About this task
Exactly and without additions, transcribe the line that contains "with_reducible apply phaseMemory_keeps" and every line after it in the data.

═════ The data

/-- A register write sets the RW fields, clears the RW1C bits written 1 and leaves the rest, or does the register's action, and is
discarded where the register does not answer (R8, R9, R29); a write to core store on the maintenance port stores its word, whatever plot or
key (R68, R87; log entry 41). BAR0, configuration space, AtomicOps and MSI-X triggers do
what R412 to R415 and R420 say. -/
def Obligations.SoftwareAccessesRegisters : Prop :=
  ∀ (s : State),
    (∀ (a : BitVec 46) v p, s.dataUp = true → inCore a.toNat 8 = some p → a.toNat % 8 = 0 →
      (s.dieFenced (dieOfCore p) = false → ∃ u, Does (.registerWrite a v) s [.mem] u ∧ u.bytes a.toNat 8 = toBytes 8 v.toNat ∧
        ∀ b, b < a.toNat ∨ a.toNat + 8 ≤ b → u.byte b = s.byte b) ∧
      (s.dieFenced (dieOfCore p) = true → exec (.registerWrite a v) s = .next s)) ∧
    (∀ (a : BitVec 46) v, inRegs a.toNat = true →
      (regCode s a.toNat ≠ 0 → exec (.registerWrite a v) s = .next s) ∧
      (regCode s a.toNat = 0 → (∀ t, actionWrite a.toNat v s = some t → exec (.registerWrite a v) s = .next t) ∧
        (actionWrite a.toNat v s = none → ∃ u, Does (.registerWrite a v) s [.regs] u ∧ RegsBut [a.toNat] s u ∧
          let fs := (regFields a.toNat).getD []
          let rw := accessMask (fun x => x == .rw) fs
          let clr := accessMask (fun x => x == .rw1c) fs
          ∀ i < 64, (u.word a.toNat).getLsbD i = (if rw.getLsbD i = true then v.getLsbD i
            else (s.word a.toNat).getLsbD i && !(clr.getLsbD i && v.getLsbD i))))) ∧
    (portServed s = true →
      (∀ off width v a, inMsix off.toNat width = false → apertureReg s off.toNat = some a →
        (regCode s a = 0 → (∃ u, Does (.bar0Access off 8 none) s [.pci] u ∧ u.pci.cpl = some (0, toBytes 8 (regValue s a))) ∧
          exec (.bar0Access off 8 (some v)) s = exec (.registerWrite (BitVec.ofNat 46 a) v) s) ∧
        (regCode s a ≠ 0 ∨ width ≠ 8 → width ≠ 0 → (∃ u, Does (.bar0Access off width none) s [.regs, .pci] u ∧
            u.pci.cpl = some (0, toBytes width 0) ∧ u.get PCI_LAST_CODE = cPciAccess) ∧
          ∃ u, Does (.bar0Access off width (some v)) s [.regs, .pci] u ∧ u.get PCI_LAST_CODE = cPciAccess)) ∧
      (∀ off v, inMsix off.toNat 4 = true → off.toNat < 0x3C08000 → ∃ u, Does (.bar0Access off 4 (some v)) s [.pci] u ∧
        Tab.get msixDef u.pci.msix ((off.toNat - 0x3C00000) / 4) = v.toNat % 2 ^ 32) ∧
      (∃ u, Does .pcieAtomicop s [.pci] u ∧ u.pci = { s.pci with cpl := some (1, []) }) ∧
      (2 ≤ s.get PWR_STATUS_PHASE →
        (∀ r, ∃ u, Does (.configAccess r none) s [.free, .pci] u ∧ u.pci.cpl = some (0, toBytes 8 (cfgRead r s).1)) ∧
        (∀ v : Word, (∃ u, Does (.configAccess .command (some v)) s [.pci] u ∧ u.pci.command = v.toNat % 2 ^ 16 ∧
            u.pci.cpl = some (0, [])) ∧
          (bitOf v.toNat 15 = true → ∃ u, Does (.configAccess .devControl (some v)) s [.regs, .mem, .poison, .silo, .model, .hbms, .pci] u ∧
            PortReset u ∧ u.get PCI_STATUS_FLR_SEEN = 1 ∧ u.pci.cpl = some (0, []))))) ∧
    (∀ v : Word, (v.toNat = 0 ∨ 2047 < v.toNat → exec (.msixTrig v) s = .next s) ∧
      (1 ≤ v.toNat → v.toNat ≤ 2047 →
        (msixMasked s v.toNat = true → ∃ u, Does (.msixTrig v) s [.pci] u ∧ v.toNat ∈ u.pci.pba ∧ u.pci.msg = s.pci.msg) ∧
        (msixMasked s v.toNat = false → v.toNat ∉ s.pci.pba → ∃ u, Does (.msixTrig v) s [.pci] u ∧
          u.pci.msg = some (msixWord s v.toNat 0 + msixWord s v.toNat 1 * 2 ^ 32, msixWord s v.toNat 2))))

/-- The part's own reads of host memory start, take their completions and fail (R421, R422); a presented image is checked once read whole
(R405, R512); FLR, hot reset, PERST_N and a lost link reset the port and fail what is in flight (R424). -/
def Obligations.HostReadsAndResets : Prop :=
  ∀ (s : State),
    let all : List Part := [.free, .regs, .mem, .poison, .silo, .model, .hbms, .pci]
    let imgFailed (u : State) := u.pci.imgRead = none ∧ u.get PCI_IMG_STAT_BUSY = 0
    (s.flag PCI_IMG_STAT_BUSY = true → exec .present s = .next s) ∧
    (s.flag PCI_IMG_STAT_BUSY = false → s.partFenced = false →
      let c := dmaRefusal s (s.get PCI_IMG_SRC_ADDR) (s.get PCI_IMG_BYTES_BYTES)
      (c = 0 → ∃ u, Does .present s [.regs, .pci] u ∧ RegsBut [PCI_IMG_STAT_BUSY.addr] s u ∧ u.get PCI_IMG_STAT_BUSY = 1 ∧
        u.pci.imgRead = some { addr := s.get PCI_IMG_SRC_ADDR, want := s.get PCI_IMG_BYTES_BYTES }) ∧
      (c ≠ 0 → ∃ u, Does .present s [.regs, .pci] u ∧ u.get PCI_IMG_STAT_BUSY = 0 ∧ u.get PCI_IMG_STAT_CODE = c ∧
        u.get PCI_LAST_CODE = c ∧ u.pci.imgRead = s.pci.imgRead)) ∧
    (∀ r, s.pci.imgRead = some r →
      (r.want ≤ r.got.length →
        let g := r.got.take r.want
        let res := if structHdrOk g && ihKind g == 0 then some (cImgFormat, 0, 1)
          else imgCheck { s with pci := { s.pci with imgRead := none } } g
        ∃ u, Does .imageCheck s [.regs, .cfg, .pci] u ∧ imgFailed u ∧ u.get PCI_IMG_STAT_CODE = (res.getD (0, 0, 0)).1 % 2 ^ 16 ∧
          u.get MGT_CFG_STAT_CODE = (res.getD (0, 0, 0)).1 % 2 ^ 16 ∧ u.get MGT_IRQ_CFG = 1 ∧
          (s.cfg.staged = none → s.get ALM_MODE_PSTATE ≠ 2 →
            (res = none → u.cfg = { s.cfg with amend := some g, shown := some true }) ∧
            (res ≠ none → u.cfg = { s.cfg with shown := some false }))) ∧
      (r.got.length < r.want → exec .imageCheck s = .next s) ∧
      (∀ bs, ∃ u, Does (.hostReadCompletion false (.data bs)) s [.pci] u ∧
        u.pci = { s.pci with imgRead := some { r with got := (r.got ++ bs).take r.want } }) ∧
      (∃ u, Does (.hostReadCompletion false .poisoned) s [.regs, .pci] u ∧ imgFailed u ∧ u.get PCI_IMG_STAT_CODE = cPciPoison) ∧
      (∃ u, Does (.hostReadCompletion false .refused) s [.free, .regs, .pci] u ∧ imgFailed u) ∧
      (∃ u, Does (.completionTimeout false) s [.regs, .pci] u ∧ imgFailed u ∧ u.get PCI_IMG_STAT_CODE = cPciCto ∧
        u.get PCI_LAST_CODE = cPciCto)) ∧
    (∀ r, s.pci.modRead = some r →
      (∀ bs, let g := (r.got ++ bs).take r.want
        let want := if modelSt s = mVerify ∧ r.want ≤ g.length then max r.want (tablesWant g) else r.want
        (r.want < want → dmaRefusal s r.addr want = 0) → ∃ u, Does (.hostReadCompletion true (.data bs)) s [.pci] u ∧
          u.pci = { s.pci with modRead := some { r with want := want, got := g } }) ∧
      ∀ c, (c = Instr.hostReadCompletion true .poisoned ∨ c = .hostReadCompletion true .refused ∨ c = .completionTimeout true) →
        ∃ u, Does c s all u ∧ ModelFailed cLoadSource u) ∧
    (portServed s = true →
      (∃ u, Does .flr s all u ∧ PortReset u ∧ u.get PCI_STATUS_FLR_SEEN = 1) ∧
      (∃ u, Does .hotReset s all u ∧ PortReset u ∧ u.get PCI_STATUS_FLR_SEEN = 1 ∧ u.get PCI_LINK_SPEED = 0 ∧ u.get PCI_LINK_WIDTH = 0) ∧
      (∀ (speed : Fin 7) (width : Fin 17) flit, 2 ≤ s.get PWR_STATUS_PHASE → speed.val ≠ 0 → width.val ≠ 0 →
        ∃ u, Does (.pcieLinkUp speed width flit) s [.regs, .coal, .pci] u ∧ u.get PCI_LINK_SPEED = speed.val ∧
          u.get PCI_LINK_WIDTH = width.val ∧ u.get PCI_LINK_FLIT = ofBool flit ∧
          (speed.val < 6 ∨ width.val < 16 → u.get PCI_LAST_CODE = cPciDegraded ∧ u.get PCI_IRQ_DEGRADED = 1))) ∧
    (∃ u, Does (.perstN true) s all u ∧ PortReset u ∧ u.pci.perst = true ∧ u.get PCI_LINK_SPEED = 0) ∧
    (∃ u, Does (.perstN false) s [.pci] u ∧ u.pci = { s.pci with perst := false }) ∧
    (pcieUp s = true → ∃ u, Does .pcieLinkDown s all u ∧ u.get PCI_LINK_SPEED = 0 ∧ u.get PCI_LAST_CODE = cPciLinkDown ∧
      u.pci.imgRead = none ∧ u.pci.modRead = none) ∧
    (pcieUp s = false → exec .pcieLinkDown s = .next s)
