-- ==== Sys2Proof/Laws/KeepsFlags.lean ====
section
/-!
SUPPORT. What each operation of Machine/Flags.lean keeps (Laws/Keeps.lean), and the parts of State it may change.
-/
namespace Sys2Proof.Machine

set_option linter.unreachableTactic false
set_option linter.unusedTactic false
set_option linter.tactic.unusedName false

variable {ps : List Part} {s u : State}

theorem raiseFlags_keeps (p : Nat) (f : Flags) (h : Keeps ps s u) (hregs : Part.regs ∈ ps) :
    Keeps ps s (raiseFlags p f u) := by
  unfold raiseFlags
  repeat' with_reducible first
    | assumption | apply Keeps.setWord

end Sys2Proof.Machine
end

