-- ==== Sys2Proof/Laws/KeepsTier.lean ====
section
/-!
SUPPORT. What each operation of Machine/Tier.lean keeps (Laws/Keeps.lean), and the parts of State it may change.
-/
namespace Sys2Proof.Machine

set_option linter.unreachableTactic false
set_option linter.unusedTactic false
set_option linter.tactic.unusedName false

variable {ps : List Part} {s u : State}

theorem tierTailWrite_keeps (k : Nat) (n : Nat) (v : Word) (h : Keeps ps s u) (hregs : Part.regs ∈ ps) :
    Keeps ps s (tierTailWrite k n v u) := by
  unfold tierTailWrite
  repeat' first
    | with_reducible assumption
    | with_reducible apply tailWrite_keeps

theorem putBlk_keeps (cons : Nat) (i : Nat) (b : Blk) (h : Keeps ps s u) (hregs : Part.regs ∈ ps) (hmem : Part.mem ∈ ps) (hpoison : Part.poison ∈ ps) (hhbms : Part.hbms ∈ ps) :
    Keeps ps s (putBlk cons i b u) := by
  unfold putBlk
  repeat' first
    | with_reducible assumption
    | with_reducible intro _
    | with_reducible apply memWrite_keeps
    | split
    | dsimp only

theorem btRead_keeps (cons : Nat) (i : Nat) (h : Keeps ps s u) (hregs : Part.regs ∈ ps) (hpoison : Part.poison ∈ ps) (hhbms : Part.hbms ∈ ps) :
    Keeps ps s (btRead cons i u) := by
  unfold btRead
  repeat' first
    | with_reducible assumption
    | with_reducible intro _
    | with_reducible apply hbmFind_keeps
    | with_reducible apply noteRead_keeps
    | split
    | dsimp only

theorem setFrames_keeps (i : Nat) (b : Blk) (st : Nat) (h : Keeps ps s u) (hregs : Part.regs ∈ ps) :
    Keeps ps s (setFrames i b st u) := by
  unfold setFrames
  repeat' first
    | with_reducible assumption
    | with_reducible intro _
    | with_reducible apply State.set_keeps
    | with_reducible apply Keeps.foldl
    | split

theorem zeroRange_keeps (a : Nat) (n : Nat) (h : Keeps ps s u) (hregs : Part.regs ∈ ps) (hmem : Part.mem ∈ ps) (hpoison : Part.poison ∈ ps) (hhbms : Part.hbms ∈ ps) :
    Keeps ps s (zeroRange a n u) := by
  unfold zeroRange
  repeat' first
    | with_reducible assumption
    | with_reducible intro _
    | with_reducible apply Keeps.fillRange
    | with_reducible apply cleanWord_keeps
    | with_reducible apply dropFlips_keeps
    | with_reducible apply Keeps.foldl
    | with_reducible apply Keeps.foldlP
    | split
    | dsimp only

theorem zeroFrames_keeps (b : Blk) (h : Keeps ps s u) (hregs : Part.regs ∈ ps) (hmem : Part.mem ∈ ps) (hpoison : Part.poison ∈ ps) (hhbms : Part.hbms ∈ ps) :
    Keeps ps s (zeroFrames b u) := by
  unfold zeroFrames
  repeat' first
    | with_reducible assumption
    | with_reducible apply zeroRange_keeps
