theorem phaseMemory_keeps (lost : List Nat) (probes : List ChanProbe) (h : Keeps ps s u) (hfree : Part.free ∈ ps) (hregs : Part.regs ∈ ps) (hmem : Part.mem ∈ ps) (hpoison : Part.poison ∈ ps) (hcores : Part.cores ∈ ps) (hcoal : Part.coal ∈ ps) (hvt : Part.vt ∈ ps) (hlinks : Part.links ∈ ps) (hsilo : Part.silo ∈ ps) (hmodel : Part.model ∈ ps) (hhbms : Part.hbms ∈ ps) (hsec : Part.sec ∈ ps) (hpci : Part.pci ∈ ps) :
    Keeps ps s (phaseMemory lost probes u) := by
  unfold phaseMemory
  repeat' first
    | with_reducible assumption
    | with_reducible intro _
    | with_reducible apply State.set_keeps
    | with_reducible apply readyPort_keeps
    | with_reducible apply readyStack_keeps
    | with_reducible apply siloProbe_keeps
    | with_reducible apply Keeps.foldl

theorem bringUpPhase_keeps (e : PhaseEnd) (h : Keeps ps s u) (hfree : Part.free ∈ ps) (hregs : Part.regs ∈ ps) (hmem : Part.mem ∈ ps) (hpoison : Part.poison ∈ ps) (hcores : Part.cores ∈ ps) (hcoal : Part.coal ∈ ps) (hplots : Part.plots ∈ ps) (hvt : Part.vt ∈ ps) (hlinks : Part.links ∈ ps) (hsilo : Part.silo ∈ ps) (hmodel : Part.model ∈ ps) (hhbms : Part.hbms ∈ ps) (hsec : Part.sec ∈ ps) (hcfg : Part.cfg ∈ ps) (hpci : Part.pci ∈ ps) :
    Keeps ps s (bringUpPhase e u) := by
  unfold bringUpPhase
  repeat' first
    | with_reducible assumption
    | with_reducible apply State.raise_keeps
    | with_reducible apply phaseAlign_keeps
    | with_reducible apply phaseDies_keeps
    | with_reducible apply phaseFirmware_keeps
    | with_reducible apply phaseMemory_keeps
    | with_reducible apply phaseSections_keeps
    | with_reducible apply phaseStandby_keeps
    | with_reducible apply stopBringUp_keeps
    | split

end Sys2Proof.Machine
end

══════════

Result
    | with_reducible apply phaseMemory_keeps
    | with_reducible apply phaseSections_keeps
    | with_reducible apply phaseStandby_keeps
    | with_reducible apply stopBringUp_keeps
    | split

end Sys2Proof.Machine
end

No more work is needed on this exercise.